In the end, we managed to recover about 70% of the media files. The remaining 30% were irretrievably lost, mostly blog-related images, which luckily didn’t affect user-critical functionality.

 

But this could’ve been much worse.

 

Key Lessons Learned (and You Should Too)

 

This story isn’t unique but the pain is very real. Here’s what we took away:

 

1. NEVER Use Production Data or Keys on a Dev/Test Server

 

Your dev environment should be completely isolated from production:

 

  • Different databases
     

  • Different file paths
     

  • Different environment variables (no production S3 bucket keys, please!)

 

2. Always Backup Before You Touch Deployment

 

Even for dev servers, if they carry any important or shared data, automate backups before any deployment.

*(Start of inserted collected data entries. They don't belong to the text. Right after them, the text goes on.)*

-- ==== Sys2Proof/Decode.lean ====
section
/-! DEFINITION. The encodings of QRSD: the field widths (00_scope.md R11), the mode indicator map (30_encoding.md R72), the
decoder from stream bits and bytes (total, rejecting by name), the decoding of port strobes into host commands
(45_host_commands.md), and the encoder. -/

namespace Sys2Proof

/-! The twelve field widths of R11, in bits. -/

/-- `W_MODE` -/
abbrev wMode : Nat := 4
/-- `W_CC_NUM` -/
abbrev wCcNum : Nat := 10
/-- `W_CC_ALNUM` -/
abbrev wCcAlnum : Nat := 9
/-- `W_CC_BYTE` -/
abbrev wCcByte : Nat := 8
/-- `W_CC_KANJI` -/
abbrev wCcKanji : Nat := 8
/-- `W_NUM3` -/
abbrev wNum3 : Nat := 10
/-- `W_NUM2` -/
abbrev wNum2 : Nat := 7
/-- `W_NUM1` -/
abbrev wNum1 : Nat := 4
/-- `W_AN2` -/
abbrev wAn2 : Nat := 11
/-- `W_AN1` -/
abbrev wAn1 : Nat := 6
/-- `W_BYTE` -/
abbrev wByte : Nat := 8
/-- `W_KANJI` -/
abbrev wKanji : Nat := 13

/-- The mode indicator map of R72. All 16 values are listed, so the last arm stands for `1111` alone. -/
def decodeMode (m : Nibble) : Instr :=
  match m.toNat with
  | 0b0000 => .term
  | 0b0001 => .num
  | 0b0010 => .alnum
  | 0b0011 => .unsup0011
  | 0b0100 => .byte
  | 0b0101 => .unsup0101
  | 0b0110 => .unsup0110
  | 0b0111 => .unsup0111
  | 0b1000 => .kanji
  | 0b1001 => .unsup1001
  | 0b1010 => .unsup1010
  | 0b1011 => .unsup1011
  | 0b1100 => .unsup1100
  | 0b1101 => .unsup1101
  | 0b1110 => .unsup1110
  | _ => .unsup1111

/-- Why the stream decoder gives no instruction. -/
inductive Reject where
  /-- Fewer than the 4 bits of a mode indicator are there; only so many bits are left. -/
  | noModeIndicator (bitsLeft : Nat)
  deriving DecidableEq, Repr

/-- The bits of `v` as a field of width `w`, most significant bit first (R71). -/
def bitsOf (w v : Nat) : List Bool := ((List.range w).reverse).map fun j => v.testBit j

/-- The bits of bytes in stream order: bit 7 of the first byte first (R57). -/
def streamBits (bs : List Byte) : List Bool := bs.flatMap fun b => bitsOf 8 b.toNat

/-- The number whose bits, the first the most significant, are these (R55). -/
def bitsVal (bs : List Bool) : Nat := bs.foldl (fun v b => 2 * v + b.toNat) 0

/-- The instruction whose mode indicator these stream bits begin with (R70, R72). -/
def decodeBits (bits : List Bool) : Except Reject Instr :=
  if bits.length < wMode then .error (.noModeIndicator bits.length)
  else .ok (decodeMode (BitVec.ofNat 4 (bitsVal (bits.take wMode))))

/-- The instruction that codeword bytes begin with. -/
def decodeBytes (bs : List Byte) : Except Reject Instr := decodeBits (streamBits bs)

/-- The host commands the port strobes give at one edge, in the order they are taken (R186): LOAD, START, POP; none of them
when `rst = 1` (R200). -/
def decodePorts (p : PortIn) : List Instr :=
  if p.rst then []
  else
    (if p.cwWe then [Instr.load p.cwAddr p.cwWdata] else [])
      ++ (if p.start then [Instr.start p.startLen] else [])
      ++ (if p.outReady then [Instr.pop] else [])

/-- The instructions a code stands for. -/
def decode : Code → List Instr
  | .mode m => [decodeMode m]
  | .ports p => decodePorts p

/-- The code of an instruction: its mode indicator (R72), or its strobe with the ports that carry its operands
(R161, R162, R166) and every other strobe low. -/
def encode : Instr → Code
  | .term => .mode 0b0000
  | .num => .mode 0b0001
  | .alnum => .mode 0b0010
  | .byte => .mode 0b0100
  | .kanji => .mode 0b1000
  | .unsup0011 => .mode 0b0011
  | .unsup0101 => .mode 0b0101
  | .unsup0110 => .mode 0b0110
  | .unsup0111 => .mode 0b0111
  | .unsup1001 => .mode 0b1001
  | .unsup1010 => .mode 0b1010
  | .unsup1011 => .mode 0b1011
  | .unsup1100 => .mode 0b1100
  | .unsup1101 => .mode 0b1101
  | .unsup1110 => .mode 0b1110
  | .unsup1111 => .mode 0b1111
  | .load a b => .ports { PortIn.quiet with cwWe := true, cwAddr := a, cwWdata := b }
  | .start n => .ports { PortIn.quiet with start := true, startLen := n }
  | .pop => .ports { PortIn.quiet with outReady := true }

/-- The codeword bytes of a table word: the table numbers the mode indicator's bits 3..0, so its unit is the 4-bit nibble;
nibble `j` of `w` is the `j`-th in the stream, the first in bits 7..4 of the first byte. Bits at and above `nbits` are zero,
up to two bytes at least: 14 bits are the longest segment whose operand bits are all zero (NUM with count 0, R119). -/
def tableBytes (nbits w : Nat) : List Byte :=
  (List.range (max 2 ((nbits + 7) / 8))).map fun k =>
    BitVec.ofNat 8 (16 * (w % 2 ^ nbits / 16 ^ (2 * k) % 16) + w % 2 ^ nbits / 16 ^ (2 * k + 1) % 16)

/-- The instruction the decoder reads from a table word (the host's numbering of bits). A row without bits (the three host
commands: `nbits` below 4) is no stream word and is refused. -/
def decodeTableWord (nbits w : Nat) : Option Instr :=
  if nbits < wMode then none
  else
    match decodeBytes (tableBytes nbits w) with
    | .ok i => some i
    | .error _ => none

end Sys2Proof
end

If the server is small, you can even create a quick tarball backup script.

 

“No one regrets having too many backups.”

 

3. Do Not Reuse Shared Infrastructure for Testing

 

Avoid using the same server (or shared folders) for both testing and production workloads. If resources are limited, at least use isolated containers, VMs, or mount points.

 

4. Enforce Review and Approval Process

 

Interns (and even full-time engineers) should always:

 

  • Submit deployment configuration changes through PRs.
     

  • Tag senior team members for review.
     

  • Confirm target environments and file paths before deploying.

 

5. Build a Safety Net Into CI/CD Pipelines

 

Add these safeguards:

 

  • Dry-run or staging mode before actual deployment.
     

  • Conditional deployment logic (if checks for branch, env, or directory).
     

  • Logging and alerts for file operations.

 

6. Document and Version Your Deployment Config

 

If something breaks, having version-controlled infrastructure lets you:

 

  • Trace changes quickly
     

  • Revert if needed
     

  • Learn from mistakes

 

Final Thoughts

 

DevOps isn’t just about automation - it’s about safe automation.

 

This incident reminded us how a tiny misconfiguration can ripple into huge data loss, even from the best intentions.

 

We’re grateful it was just blog images. But next time, it could be something worse.

 

Let this story be a cautionary tale and a checklist for your team.